Pesan ketiga, adalah keteladanan kerendahan hati dalam melayani. Karena itu Dia meminta para murid-Nya untuk saling melayani dengan kerendahan hati. Yesus tahu, bahwa di dalam diri para murid-Nya selalu menginginan untuk menjadi yang terbesar . Keinginan itulah yang senantiasa mengganggu pikiran mereka. Karena itu Kristus mau agar mereka sadar bahwa keinginan untuk menjadi yang pertama — menjadi lebih unggul dan dihormati lebih dari orang kristen lain – adalah keinginan yang bertentangan dengan sifat Tuhan sendiri.
Yang dihendaki Tuhan adalah hati yang rendah hati. Hati yang melayani. Melayani dengan sungguh. Melayani dengan total, melayani dengan paripurna hingga titik darah penghabisan, sebagaimana yang diteladankan Yesus, sebagaimana yang digambarkan Paulus.” : “Inilah tubuh-Ku, yang diserahkan bagi kamu; perbuatlah ini menjadi peringatan akan Aku!” Demikian juga Ia mengambil cawan, sesudah makan, lalu berkata: “Cawan ini adalah perjanjian baruyang dimeteraikan oleh darah-Ku;perbuatlah ini, setiap kali kamu meminumnya, menjadi peringatan akan Aku!”

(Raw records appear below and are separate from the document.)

-- ==== Sys2Proof/Machine/Operands.lean ====
section
/-! DEFINITION. Operand forms of the vector engines and the special-function unit: register groups and masks (R163,
R168, R170), the register and memory words (R188, R190), and tensor descriptors (R173-R175, R189). -/

namespace Sys2Proof.Machine

/-! ### Register groups (R163) -/

/-- Element e of width w of the group at a base register. -/
def groupRead (v : Vec) (base w e : Nat) : Nat :=
  fld (v.regs.get 0 (base * 256 + e * w / 32)).toNat (e * w % 32 + w - 1) (e * w % 32)

/-- The group with element e set. -/
def groupWrite (v : Vec) (base w e bits : Nat) : Vec :=
  let k := base * 256 + e * w / 32
  let old := (v.regs.get 0 k).toNat
  let lo := e * w % 32
  { v with regs := v.regs.set k (BitVec.ofNat 32 (old - fld old (lo + w - 1) lo * 2 ^ lo + bits % 2 ^ w * 2 ^ lo)) }

/-- The whole 32-bit lane 0 of a register. -/
def lane0 (v : Vec) (r : Nat) : Word := v.regs.get 0 (r * 256)

def setLane0 (v : Vec) (r : Nat) (x : Word) : Vec := { v with regs := v.regs.set (r * 256) x }

def maskOf (v : Vec) (m : Nat) : BitVec 1024 := v.masks.get 0 m

/-- How an instruction masks its elements: bound count n, group elements, mask register or none, zero mode. -/
structure Act where
  n    : Nat
  lim  : Nat
  mask : Option (BitVec 1024)
  zm   : Bool
  deriving DecidableEq, Repr

/-- Is element e active (R168)? -/
def Act.on (a : Act) (e : Nat) : Bool :=
  decide (e < a.n) && (match a.mask with | none => true | some m => m.getLsbD e)

/-- The bound element count, once known. -/
def boundN (x : VSet) : Nat := match x.vlen with | .known n => n | .token _ => 0

def actOf (v : Vec) (x : VSet) (m zm : Bool) (mreg : Nat) : Act :=
  ⟨boundN x, vlmaxN x.vlmax, if m then some (maskOf v mreg) else none, zm⟩

/-- The active elements, ascending. -/
def Act.elems (a : Act) : List Nat := (List.range a.n).filter a.on

/-- Results written under R170: the listed elements take their bits; where masked in zero mode every other element of the
group becomes zero; otherwise the others keep their values. -/
def writeAct (v : Vec) (a : Act) (base w : Nat) (res : List (Nat × Nat)) : Vec :=
  let v := if a.zm && a.mask.isSome then
      (List.range a.lim).foldl (fun v e => groupWrite v base w e 0) v
    else v
  res.foldl (fun v r => groupWrite v base w r.1 r.2) v

/-- Mask bits written under R170, VCMP's among them. Zero mode reaches the elements below VLMAX; what lies past them in a group or a mask register
is kept (DESIGN CHOICE, log 59: R170 names no end, and R197 keeps mask bits at and beyond n). -/
def writeMask (v : Vec) (a : Act) (m : Nat) (res : List (Nat × Bool)) : Vec :=
  let old := maskOf v m
  let z := if a.zm && a.mask.isSome then old &&& (BitVec.allOnes 1024 <<< a.lim) else old
  let new := res.foldl (fun (x : BitVec 1024) r =>
    let bit : BitVec 1024 := BitVec.twoPow 1024 r.1
    if r.2 then x ||| bit else x &&& ~~~bit) z
  { v with masks := v.masks.set m new }

/-! ### Operation words -/

/-- Layout R (R188). -/
structure RWord where
  fmt  : Nat
  sfmt : Nat
  conv : Nat
  m    : Bool
  zm   : Bool
  mreg : Nat
  vd   : Nat
  vs1  : Nat
  vs2  : Nat
  vs3  : Nat
  imm  : Nat
  deriving DecidableEq, Repr

def rWord (op : Long) : RWord :=
  ⟨getF op 55 52, getF op 51 48, getF op 47 45, getF op 44 44 == 1, getF op 43 43 == 1, getF op 42 40, getF op 39 35, getF op 34 30,
   getF op 29 25, getF op 24 20, getF op 19 0⟩

/-- The widest operand of a Strip instruction of layout R (R172, R192): 32 bits of index groups and of carries, single bits of masks. -/
def opWidth (oc : Nat) (r : RWord) : Nat :=
  if oc = 0x40 then max (fmtWidth r.fmt) (fmtWidth r.sfmt) else if hasN [0x48, 0x58, 0x5C] oc then 32
  else if hasN [0x3B, 0x3C, 0x3D, 0x3E, 0x3F] oc then 1 else fmtWidth r.fmt

/-- Beats of n elements of a width (R172). -/
def stripBeats (n w : Nat) : Nat := max 1 ((n * w + 8191) / 8192)


/-- Layout M (R190). -/
structure MWord where
  fmt  : Nat
  vat  : Nat
  m    : Bool
  zm   : Bool
  mreg : Nat
  vr   : Nat
  vx   : Nat
  base : Nat
  deriving DecidableEq, Repr

def mWord (op : Long) (iters : List Nat) : MWord :=
  ⟨getF op 55 52, getF op 51 47, getF op 46 46 == 1, getF op 45 45 == 1, getF op 44 42, getF op 41 37, getF op 36 32,
   128 * (getF op 31 18 + getF op 17 4 * innerIter iters)⟩

/-! ### Tensor descriptors (R173) -/

structure TDesc where
  fmt    : Nat
  conv   : Nat
  g64    : Bool
  place  : Option Place
  rows   : Nat
  cols   : Nat
  off    : Nat
  stride : Nat
  tensor : Word
  base   : Nat
  pitch  : Nat
  deriving DecidableEq, Repr

def State.tdesc (s : State) (c i : Nat) : TDesc :=
  let d := s.desc c i
  ⟨dF d 1 1, dF d 3 1, dF d 2 1 == 0, s.locPlace (c / 16) (dF d 4 1), dF d 5 3, dF d 0x0C 3, dF d 8 4, dF d 0x10 4,
   BitVec.ofNat 32 (dF d 0x14 4), dF d 0x18 5, dF d 0x1D 3⟩

def TDesc.esize (d : TDesc) : Nat := fmtWidth d.fmt / 8

/-- The byte address of element (r, c): G64 groups of 64 elements lie one after another, so both layouts agree. -/
def TDesc.addr (d : TDesc) (r c : Nat) : Nat := d.off + r * d.stride + c * d.esize

/-- A source of a Tensor-profile instruction: the pattern of a scalar, or a descriptor. -/
inductive TSrc where
  | scalar (bits : Nat)
  | desc (d : TDesc)
  deriving DecidableEq, Repr

def TSrc.width : TSrc → Nat
  | .scalar _ => 0
  | .desc d => fmtWidth d.fmt

/-- Layout T's source j (R189): a scalar from element 0 of a register, in the destination's width, or a descriptor. -/
def State.tsrc (s : State) (c : Nat) (v : Vec) (op : Long) (w j : Nat) : TSrc :=
  let f := getF op (39 - 12 * j) (28 - 12 * j)
  if getF op (53 + j) (53 + j) = 1 then .scalar (groupRead v (f % 32) w 0) else .desc (s.tdesc c f)

/-- Elements of a chunk: n elements of row r from column c0 (a one-row source serves every row). -/
structure Chunk where
  row : Nat
  c0  : Nat
  n   : Nat
  deriving DecidableEq, Repr

/-- Chunk k of a destination cut into pieces of at most cmax elements, row by row (R175). -/
def chunkAt (rows cols cmax k : Nat) : Chunk :=
  let per := (cols + cmax - 1) / cmax
  let _ := rows
  let c0 := k % per * cmax
  ⟨k / per, c0, min cmax (cols - c0)⟩

def chunkCount (rows cols cmax : Nat) : Nat := rows * ((cols + cmax - 1) / cmax)

/-- Reads a chunk of a source as patterns; the element number of an uncorrectable word. -/
def State.readChunk (s : State) (k : Chunk) (src : TSrc) : State × List Nat × Option Nat :=
  match src with
  | .scalar b => (s, List.replicate k.n b, none)
  | .desc d =>
    match d.place with
    | none => (s, List.replicate k.n 0, none)
    | some pl =>
      let a := d.addr (if d.rows = 1 then 0 else k.row) k.c0
      let r := s.bankRead pl a (k.n * d.esize)
      (r.st, (chunksOf d.esize (r.bytes.map fun b => b.getD 0)).map fromLE, r.bad.map fun o => o / d.esize)

/-- The bytes of a row with its padding, and the spans of a descriptor's extent (R174). -/
def TDesc.rowLen (d : TDesc) : Nat := (if d.g64 then (d.cols + 63) / 64 * 64 else d.cols) * d.esize

def TDesc.spans (d : TDesc) (pl : Place) : List Span := (List.range d.rows).map fun r => ⟨pl, d.addr r 0, d.rowLen⟩

/-- Writes a chunk of patterns, with +0 padding after the last element of a G64 row (R174); the offset of a word that could
not be merged (R293). -/
def State.writeChunk (s : State) (c uid : Nat) (d : TDesc) (k : Chunk) (els : List Nat) : State × Option Nat :=
  match d.place with
  | none => (s, none)
  | some pl =>
    let bs := els.flatMap fun x => leBytes d.esize x
    let pad := if d.g64 ∧ k.c0 + k.n = d.cols then ((d.cols + 63) / 64 * 64 - d.cols) * d.esize else 0
    let r := s.storeRun c uid pl (d.addr k.row k.c0) (bs ++ fill pad 0)
    (r.1.heldOf s.held.length (d.spans pl) (k.row * d.cols + k.c0) (d.addr k.row k.c0) d.esize, r.2)

/-- The rest of a destination from chunk k on left undefined (R177). -/
def State.scrambleFrom (s : State) (d : TDesc) (k : Chunk) : State :=
  match d.place with
  | none => s
  | some pl =>
    (List.range (d.rows - k.row)).foldl (fun t i =>
      let c0 := if i = 0 then k.c0 else 0
      t.scramble pl (d.addr (k.row + i) c0) (d.rowLen - c0 * d.esize)) s

/-- Is the place of a descriptor owned by the core, and free of a hand-over? -/
def State.ownsDesc (s : State) (c : Nat) (d : TDesc) : Bool := s.coreOwns c d.place
def State.descFree (s : State) (d : TDesc) : Bool := s.placeFree d.place

/-- The flat element index of a destination element. -/
def TDesc.flat (d : TDesc) (r c : Nat) : Nat := d.base + r * d.pitch + c

/-- The flat element index in the Strip profile (R169). -/
def stripFlat (x : VSet) (iters : List Nat) (e : Nat) : Nat := x.flatBase.toNat + innerIter iters * x.flatStep.toNat + e

end Sys2Proof.Machine
end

Pertanyaannya, apa yang diperingati? Yang diperingati adalah mengulangi kembali contoh keteladanan kerendahan hati Yesus yang melayani secara paripurna hingga mengorbankan diri-Nya bagi keselamatan manusia. Maka, kepada kita sekalian saya serukan kembali kata-kata agung Yesus:” Perbuatlah ini, menjadi peringatan akan Aku!” Atau menurut kata-kata penginjil Yohanes:” Supaya kamu juga berbuat sama seperti yang telah Kuperbuat padamu.”